DATA RECORDS
/-- The p registers that an operation reads: its predicate, what PLOG and PCNT combine, and the predicate of a VCVT's extension word (R117). -/
def predsRead : Instr → List PR
  | .vld _ _ _ p _ | .vst _ _ _ p _ | .vlds _ _ _ p | .vsts _ _ _ p => [p]
  | .vadd _ _ _ _ _ _ p | .vsub _ _ _ _ _ _ p | .vmul _ _ _ _ _ _ p | .vfma _ _ _ _ _ _ p | .vdiv _ _ _ _ _ _ p | .vcmp _ _ _ _ _ _ p => [p]
  | .vmin _ _ _ _ _ p | .vmax _ _ _ _ _ p | .vadds _ _ _ _ _ p | .vsubs _ _ _ _ _ p | .vand _ _ _ _ _ p | .vor _ _ _ _ _ p | .vxor _ _ _ _ _ p
  | .vshl _ _ _ _ _ p | .vshr _ _ _ _ _ p | .vsar _ _ _ _ _ p | .vclamp _ _ _ _ _ p | .vsel _ _ _ _ _ p => [p]
  | .vgath _ _ _ _ _ p | .vscat _ _ _ _ _ p | .vperm _ _ _ _ _ p | .vzip _ _ _ _ _ p | .vunzip _ _ _ _ _ p => [p]
  | .vabs _ _ _ _ p | .vneg _ _ _ _ p | .vpart _ _ _ _ p | .vbcast _ _ _ _ p | .viota _ _ _ _ p | .vrand _ _ _ p | .vmov _ _ _ _ p => [p]
  | .vsqrt _ _ _ _ _ p | .vrcp _ _ _ _ _ p | .vrsq _ _ _ _ _ p | .vexp _ _ _ _ _ p | .vexp2 _ _ _ _ _ p | .vlog2 _ _ _ _ _ p | .vtanh _ _ _ _ _ p
  | .vrint _ _ _ _ _ p | .vred _ _ _ _ _ _ p | .vscan _ _ _ _ _ _ p => [p]
  | .vcvt x _ _ _ _ _ _ => [(x.map (·.px)).getD 0]
  | .plog _ a b _ | .pcnt a b _ => [a, b]
  | _ => []

/-- The walkers that an operation reads. -/
def walkersRead : Instr → List AR
  | .mova _ w => [w]
  | .vlds _ w _ _ | .vsts _ w _ _ | .spld _ w _ _ | .spst _ w _ _ | .mlds w _ | .mldst w _ | .mldss w _ => [w]
  | .mpush a _ w _ qs h | .mpushz a _ w _ qs h => a :: (if qs then [] else [w]) ++ h.toList.map (·.w)
  | .mdrain a _ _ h | .mdrainz a _ _ h | .mdrainw a _ _ h | .mzero a _ h => a :: h.toList.map (·.w)
  | .mdrains a _ w _ h => a :: w :: h.toList.map (·.w)
  | .mmodeWrap h | .mmodeSat h | .mmodeClrovf h | .mstsave _ h | .mstload _ h => h.toList.map (·.w)
  | .cpLd _ _ _ d _ | .cpSt _ _ _ d _ | .cpMv _ _ d _ | .cpg _ _ _ d _ | .cps _ _ _ d _ | .cpw _ _ d _ | .cpfScratch _ _ d _ =>
    match d with
    | .walker w _ => [w]
    | .spool _ => []
  | _ => []

/-- The shape registers that an operation reads. -/
def shapesRead : Instr → List XR
  | .cpLd _ _ x _ _ | .cpSt _ _ x _ _ | .cpMv _ x _ _ | .cpm _ _ x _ _ | .cpg _ _ x _ _ | .cps _ _ x _ _ | .cpw _ x _ _ | .cpfScratch _ x _ _
  | .cpfGlobal _ _ x _ => [x]
  | _ => []

/-- Whether an operation reads a plane or the accumulator. -/
def readsMatrix (i : Instr) : Bool :=
  match i with
  | .mpush .. | .mpushz .. | .mdrain .. | .mdrainz .. | .mdrains .. | .mdrainw .. | .mstsave .. => true
  | _ => false

/-- Whether an operation reads a register. -/
def Ctx.readsReg (c : Ctx) (i : Instr) (x : Spoilt) : Bool :=
  match x with
  | .g r => (usesOf c i).g.any (·.toNat == r)
  | .v r _ => (usesOf c i).vs.any (·.toNat == r)
  | .p r => r != 0 && (predsRead i).any (·.toNat == r)
  | .a r => (walkersRead i).any (·.toNat == r)
  | .x r => (shapesRead i).any (·.toNat == r)
  | .q r => (usesOf c i).q.any (·.toNat == r)
  | .row .. => false

/-- Whether an operation reads a register that fails its envelope check. -/
def Ctx.spoiltReg (c : Ctx) (i : Instr) : Bool := c.bad.any (c.readsReg i)

/-- What an operation reads and ECC can correct is corrected (R398). -/
def State.correctRead (s : State) (i : Instr) : State :=
  if s.cx.corr.isEmpty then s else s.correctUnits s.cur fun x => s.cx.readsReg i x || (s.spansRead i).any x.inRow
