/-- R86, R88: every legal immediate and bit-field operation likewise. -/
def Sys2Proof.Spec.ImmediateOperationsGiveTheirResult : Prop :=
  ∀ (i : Instr) (s : State) (d : GR) (lat : Nat) (P : W64 → Prop), i.wf = true → immediateOp i s.rg = some (d, lat, P) →
    ∃ x, P x ∧ exec i s = .next (pending s lat (.g d x))

namespace Sys2Proof.Spec

open Sys2Proof Sys2Proof.Machine

/-- What R89 gives for each walker instruction: latency-1 effects on one field of walker AW, or on the destination of MOVA. -/
def walkerOp (i : Instr) (s : State) : Option Eff :=
  let sum (x : Ext) (g : GR) (f : BitVec 13) : W32 := BitVec.ofInt 32 ((s.rg g).toNat + immOf 13 x f.toNat)
  match i with
  | .mova g w => some (.g g (BitVec.ofNat 64 (s.cx.ra w).value.toNat))
  | .wset x g w f => some (.walkSet w (sum x g f))
  | .wstep x g w f => some (.walkStep w (sum x g f))
  | .wstride x g w l f => some (.walkStride w l.toNat (sum x g f))
  | _ => none

/-- When a conditional branch of R93 is taken. -/
def branchTaken (i : Instr) (R : GR → W64) : Option (Ext × BitVec 15 × Prop) :=
  let sg (r : GR) : Int := (R r).toInt
  let un (r : GR) : Nat := (R r).toNat
  match i with
  | .beq x a b o => some (x, o, R a = R b)
  | .bne x a b o => some (x, o, R a ≠ R b)
  | .blt x a b o => some (x, o, sg a < sg b)
  | .bge x a b o => some (x, o, sg a ≥ sg b)
  | .bltn x a b o => some (x, o, un a < un b)
  | .bgen x a b o => some (x, o, un a ≥ un b)
  | .jmp x o => some (x, o, True)
  | _ => none

/-- Bundle address + 4 × off, modulo 2^64 (R93). -/
def branchTarget (s : State) (x : Ext) (o : BitVec 15) : Nat := (((s.cx.pc : Int) + 4 * immOf 15 x o.toNat) % 2 ^ 64).toNat

/-- Everything of a context but what a trap entry changes: its trap registers, its place in its code and what the trap sets aside (R290, R291). -/
def SameButTrap (c d : Ctx) : Prop :=
  d = { c with
    status := d.status, faddr := d.faddr, epc := d.epc, pc := d.pc, rpos := d.rpos, sres := d.sres, step := d.step, sticky := d.sticky, loops := d.loops,
    loopbuf := d.loopbuf, inflight := d.inflight, arming := d.arming, strides := d.strides, held := d.held, saveU := d.saveU, saveS := d.saveS, fw := d.fw }

/-- What a trap entry records in the status word (R290): CAUSE, SMASK, RPOS and SRES. -/
def Recorded (x : W64) (cause smask rpos sres : Nat) : Prop :=
  x.toNat / 2 ^ 16 % 2 ^ 8 = cause ∧ x.toNat / 2 ^ 24 % 2 ^ 8 = smask ∧ x.toNat / 2 ^ 8 % 2 ^ 7 = rpos ∧ x.toNat / 2 ^ 4 % 2 ^ 3 = sres

/-- What a trap sets aside is no longer in effect, and the handler counts its own steps. -/
def SetAside (d : Ctx) : Prop :=
  d.sticky = Sticky.none ∧ d.loops = [] ∧ d.loopbuf = [] ∧ d.inflight = [] ∧ d.arming = none ∧ d.strides = none ∧ d.held = [] ∧ d.step = 0 ∧ d.rpos = 0 ∧ d.sres = 0

/-- The save set holds what the context had (R290, R295). -/
def Saved (v : SaveSet) (c : Ctx) : Prop :=
  v.sticky = c.sticky ∧ v.loops = c.loops ∧ v.loopbuf = c.loopbuf ∧ v.inflight = c.inflight ∧ v.step = c.step ∧ v.arming = c.arming ∧ v.strides = c.strides ∧ v.held = c.held

/-- `s` with the present context's LOOP noted, to begin after its bundle's last repeat. -/
def withArming (s : State) (a : Arming) : State := { s with ctxs := tabSet s.ctxs s.cur { s.cx with arming := some a } }

/-- Only the present context and the record of the issue being made differ. -/
def OnlyPresent (s t : State) : Prop := t = { s with ctxs := tabSet s.ctxs s.cur t.cx, issue := t.issue }

end Sys2Proof.Spec

/-- R89: the walker instructions write the fields it gives, one step later; MOVA reads the value before any step mark of its issue. -/
def Sys2Proof.Spec.WalkerInstructionsSetTheirField : Prop :=
  ∀ (i : Instr) (s : State) (e : Eff), i.wf = true → walkerOp i s = some e → exec i s = .next (pending s 1 e)

/-- R91, R12: SYSRD gives the register's value at issue, one step later, where the mode may read it; sys.msave is the one register that U mode may not read, and there it faults PRIVILEGE at its slot. sys.mowner in S mode is the register of R312. -/
def Sys2Proof.Spec.SysrdReadsTheRegister : Prop :=
  ∀ (g : GR) (r : SysReg) (s : State),
    (¬(r = .msave ∧ s.cx.mode = false) → ∃ x, exec (.sysrd g r) s = .next (pending s 1 (.g g x)) ∧
      (match r with
      | .status => x = s.cx.status
      | .cause => x.toNat = s.cx.status.toNat / 2 ^ 16 % 2 ^ 8
      | .faddr => x = s.cx.faddr
      | .epc => x = s.cx.epc
      | .flags => x = s.cx.flags
      | .ord => x = s.cx.ord
      | .ctxid => x = s.cx.ctxid
      | .nctx => x = s.cx.nctx
      | .vk => x = BitVec.ofNat 64 (s.rankOf s.cx.rank).vk
      | .nvk => x = BitVec.ofNat 64 (s.rankOf s.cx.rank).nvk
      | .cutcount => x = s.cx.cutcount
      | .msave => x = s.cx.msave
      | .rngkey => x = s.cx.rngkey
      | .rngctrLo => x.toNat = s.cx.rngctr.toNat % 2 ^ 64
      | .rngctrHi => x.toNat = s.cx.rngctr.toNat / 2 ^ 64
      | .mowner => s.cx.mode = true →
          let k := s.core s.cx.coreNum
          x.toNat = k.mowner.toNat + k.mhwc.toNat * 2 ^ 16 + (if k.mdirty then 2 ^ 19 else 0)))
    ∧ (r = .msave ∧ s.cx.mode = false → exec (.sysrd g r) s = .next (s.slotFault .privilege 0))

/-- R91: SYSWR puts the write in flight, to land at the next step, where its table allows it in the mode; where it does not, it faults PRIVILEGE at its slot. A write of sys.mowner carries the writer's hardware context. -/
def Sys2Proof.Spec.SyswrWritesOrFaults : Prop :=
  ∀ (g : GR) (r : SysReg) (s : State),
    let both : Prop := r = .flags ∨ r = .rngctrLo ∨ r = .rngctrHi
    let sOnly : Prop := r = .status ∨ r = .cause ∨ r = .faddr ∨ r = .epc ∨ r = .mowner ∨ r = .msave
    (both ∨ (sOnly ∧ r ≠ .mowner ∧ s.cx.mode = true) → exec (.syswr g r) s = .next (pending s 1 (.sys r (s.rg g)))) ∧
    (r = .mowner ∧ s.cx.mode = true → exec (.syswr g r) s = .next (pending s 1 (.mownerWrite (s.rg g) s.cx.hw))) ∧
    (¬both ∧ ¬(sOnly ∧ s.cx.mode = true) → exec (.syswr g r) s = .next (s.slotFault .privilege 0))

/-- R91: the bits that a landing SYSWR changes: [31:1] of sys.status but for its reserved bits, [7:0] of sys.cause, which is the CAUSE field, [4:0] of sys.flags, whose other bits become zero, a half of sys.rngctr, all of the others. -/
def Sys2Proof.Spec.SyswrChangesTheBitsOfTheRegister : Prop :=
  ∀ (c : Ctx) (x : W64),
    (∀ k : Nat, k < 64 → (c.writeSys .status x).status.getLsbD k =
      if k = 1 ∨ (4 ≤ k ∧ k ≤ 6) ∨ (8 ≤ k ∧ k ≤ 14) ∨ (16 ≤ k ∧ k ≤ 31) then x.getLsbD k else c.status.getLsbD k) ∧
    (∀ k : Nat, k < 64 → (c.writeSys .cause x).status.getLsbD k =
      if 16 ≤ k ∧ k ≤ 23 then x.getLsbD (k - 16) else c.status.getLsbD k) ∧
    (c.writeSys .flags x).flags.toNat = x.toNat % 32 ∧
    (c.writeSys .faddr x).faddr = x ∧ (c.writeSys .epc x).epc = x ∧ (c.writeSys .msave x).msave = x ∧
    (c.writeSys .rngctrLo x).rngctr.toNat = c.rngctr.toNat / 2 ^ 64 * 2 ^ 64 + x.toNat ∧
    (c.writeSys .rngctrHi x).rngctr.toNat = x.toNat * 2 ^ 64 + c.rngctr.toNat % 2 ^ 64

/-- R93, R94: a branch notes a transfer to its target when its condition holds and changes nothing otherwise; JMP always does; JMPG goes to code offset A, or faults MISALIGNED at its slot with A as its address. -/
def Sys2Proof.Spec.BranchesTransferToTheirTarget : Prop :=
  ∀ (s : State),
    (∀ (i : Instr) (x : Ext) (o : BitVec 15) (p : Prop), branchTaken i s.rg = some (x, o, p) →
      (p → exec i s = .next (withXfer s (.to (branchTarget s x o)))) ∧ (¬p → exec i s = .next s)) ∧
    (∀ a : GR, (s.rg a).toNat % 4 = 0 → exec (.jmpg a) s = .next (withXfer s (.to ((s.cx.kernel.code + (s.rg a).toNat) % 2 ^ 64)))) ∧
    (∀ a : GR, (s.rg a).toNat % 4 ≠ 0 → exec (.jmpg a) s = .next (s.slotFault .misaligned (s.rg a)))

/-- R93, R97, R98: a taken transfer makes the bundle at its target the next one, with no repeat left and no stride added; the active levels whose body does not hold the target become inactive, from the innermost outwards, and the others stay as they are. -/
def Sys2Proof.Spec.TakenTransferLeavesTheBodiesItIsOutside : Prop :=
  ∀ (c : Ctx) (b : Bundle) (a : Nat),
    let d := (c.afterSlots (some (.to a)) b).1
    (c.afterSlots (some (.to a)) b).2 = [] ∧ d.pc = a ∧ d.rpos = 0 ∧ d.sres = 0 ∧ d.sticky = c.sticky ∧ d.inflight = c.inflight ∧
    (∃ out, c.loops = out ++ d.loops ∧ (∀ e ∈ out, ¬(e.2.first ≤ a ∧ a < e.2.after)) ∧
      (∀ e rest, d.loops = e :: rest → e.2.first ≤ a ∧ a < e.2.after))

/-- R71, R90: when the last issue of a bundle ends an iteration of the innermost level whose body ends there: with iterations left control returns to the start of its body and only its strides are added, each as it was held at that issue's step; at its last iteration it becomes inactive, and with no enclosing body ending there control passes on behind the body. -/
def Sys2Proof.Spec.IterationEndsAtTheLastBundle : Prop :=
  ∀ (c : Ctx) (n len : Nat) (l : LoopLevel) (rest : List (Nat × LoopLevel)),
    c.arming = none → c.loops = (n, l) :: rest → l.last = c.pc →
    let d := (c.passEnd len).1
    let held (w : AR) : W32 := match c.strides with
      | some l => (l.getD w.toNat []).getD n 0
      | none => (c.ra w).strides.toList.getD n 0
    let strides (w : AR) : Eff := .walkAdd w (held w)
    let itsStrides : Prop := (∀ e ∈ (c.passEnd len).2, ∃ w, e = strides w) ∧
      ∀ w : AR, held w ≠ 0 → (c.passEnd len).2.count (strides w) = 1
    (1 < l.left → d.pc = l.first ∧ d.loops = (n, { l with left := l.left - 1, isFirst := false }) :: rest ∧ itsStrides) ∧
    (l.left ≤ 1 → (∀ e ∈ rest, e.2.last ≠ c.pc) → d.pc = c.pc + len ∧ d.loops = rest ∧ itsStrides)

ACTIVITY
All lines above from the line with "x = s.cx.ord" through the line with "s.cx.rngctr.toNat / 2 ^ 64", both included, are to be set down exactly, with nothing else.

EXERCISE RESULT
      | .ord => x = s.cx.ord
      | .ctxid => x = s.cx.ctxid
      | .nctx => x = s.cx.nctx
      | .vk => x = BitVec.ofNat 64 (s.rankOf s.cx.rank).vk
      | .nvk => x = BitVec.ofNat 64 (s.rankOf s.cx.rank).nvk
      | .cutcount => x = s.cx.cutcount
      | .msave => x = s.cx.msave
      | .rngkey => x = s.cx.rngkey
      | .rngctrLo => x.toNat = s.cx.rngctr.toNat % 2 ^ 64
      | .rngctrHi => x.toNat = s.cx.rngctr.toNat / 2 ^ 64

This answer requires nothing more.